RESEARCH : The Big Questions
The research in my lab is concerned with delineating the neural basis of language and the processes and mechanisms involved in speaking and understanding. Particular focus of the lab is on speech, lexical processing, and the interface between sound structure and the lexicon. We are interested in the processes involved in how the continuous acoustic signal is transformed by perceptual and neural mechanisms into the sound structure of language, how sound structure of language maps on to lexical form (the mental dictionary), and how the mental dictionary is organized for the purposes of language comprehension and production.. Conversely, we are interested in the processes involved in the mapping from conceptual representations to lexical form and how lexical form ultimately interfaces with speech planning and ultimately articulatory implementation. We use a number of experimental paradigms including eyetracking, categorization and discrimination, priming, and acoustic analysis of speech production.

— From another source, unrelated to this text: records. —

-- ==== Sys2Proof/Laws/WithinPower.lean ====
section
/-!
SUPPORT. What each operation of Machine/Power.lean leaves alone.
-/

set_option Elab.async false

namespace Sys2Proof.Machine

theorem State.setTrust_within {L0 : List RegName} {C0 : List Comp} {s0 : State} {s : State} {d v : Nat} (hL : subList [.PWR_STATUS] L0 = true) (hC : subList ([] : List Comp) C0 = true) (hS : Within L0 C0 s0 s) :
    Within L0 C0 s0 (State.setTrust s d v) := by
  unfold State.setTrust
  repeat' (first
    | with_reducible exact hS
    | with_reducible assumption
    | exact subList_trans (by decide +kernel) hL
    | exact subList_trans (by decide +kernel) hC
    | exact subList_elem (by decide +kernel) hL
    | exact subList_elem (by decide +kernel) hC
    | with_reducible apply Within.wrF
    | exact Within.memFilter
    | (intro x1; refine Within.cut (l := L0) (c := C0) (s := s0) (t := x1) ?_ ?_; subst x1; rotate_left; intro _; rotate_right)
    | (intro _)
    | lift_lets
    | (with_reducible refine Within.ofPair (by assumption) ?_)
    | (with_reducible refine Within.ofTriple (by assumption) ?_)
    | (with_reducible refine Within.ofFour (by assumption) ?_)
    | (with_reducible refine Within.ofFst (by assumption) ?_)
    | (with_reducible refine Within.ofSome (by assumption) ?_)
    | split
    | dsimp only)

theorem State.freeMhz_within {L0 : List RegName} {C0 : List Comp} {s0 : State} {s : State} {lo hi : Nat} (hL : subList ([] : List RegName) L0 = true) (hC : subList [.free] C0 = true) (hS : Within L0 C0 s0 s) :
    Within L0 C0 s0 (State.freeMhz s lo hi).2 := by
  unfold State.freeMhz
  repeat' (first
    | with_reducible exact hS
    | with_reducible assumption
    | exact subList_trans (by decide +kernel) hL
    | exact subList_trans (by decide +kernel) hC
    | exact subList_elem (by decide +kernel) hL
    | exact subList_elem (by decide +kernel) hC
    | with_reducible apply State.fresh_within
    | exact Within.memFilter
    | (intro x1; refine Within.cut (l := L0) (c := C0) (s := s0) (t := x1) ?_ ?_; subst x1; rotate_left; intro _; rotate_right)
    | (intro _)
    | lift_lets
    | (with_reducible refine Within.ofPair (by assumption) ?_)
    | (with_reducible refine Within.ofTriple (by assumption) ?_)
    | (with_reducible refine Within.ofFour (by assumption) ?_)
    | (with_reducible refine Within.ofFst (by assumption) ?_)
    | (with_reducible refine Within.ofSome (by assumption) ?_)
    | split
    | dsimp only)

Broad questions that the lab is currently working on include:
- how does competition at various levels of the linguistic grammar (phonetics, phonology, lexical, semantic) influence processing? What are the neural systems underlying competition? Are the same neural systems recruited irrespective of the level of the grammar at which competition arises?
- to what extent does competition at one level of the grammar affect processing at other levels of the grammar? In other words, to what extent is language interactive and what are the neural substrates of these interactive processes? To
what extent is word recognition and speech perception influenced by top-down processes?
- How do listeners perceive a stable phonetic percept despite the many sources of variability, e.g. vowel context, phonetic position, speaking rate? How does our perceptual and neural system 'know' that some differences
matter, i.e. when a difference changes the phonetic category and other differences do NOT matter, i.e. when a difference does not change the phonetic category?
- How do we learn phonetic categories? To what extent do the statistics of the input shape the structure of the phonetic category? How does the neural system respond to differences in these properties as people learn a new phonetic category?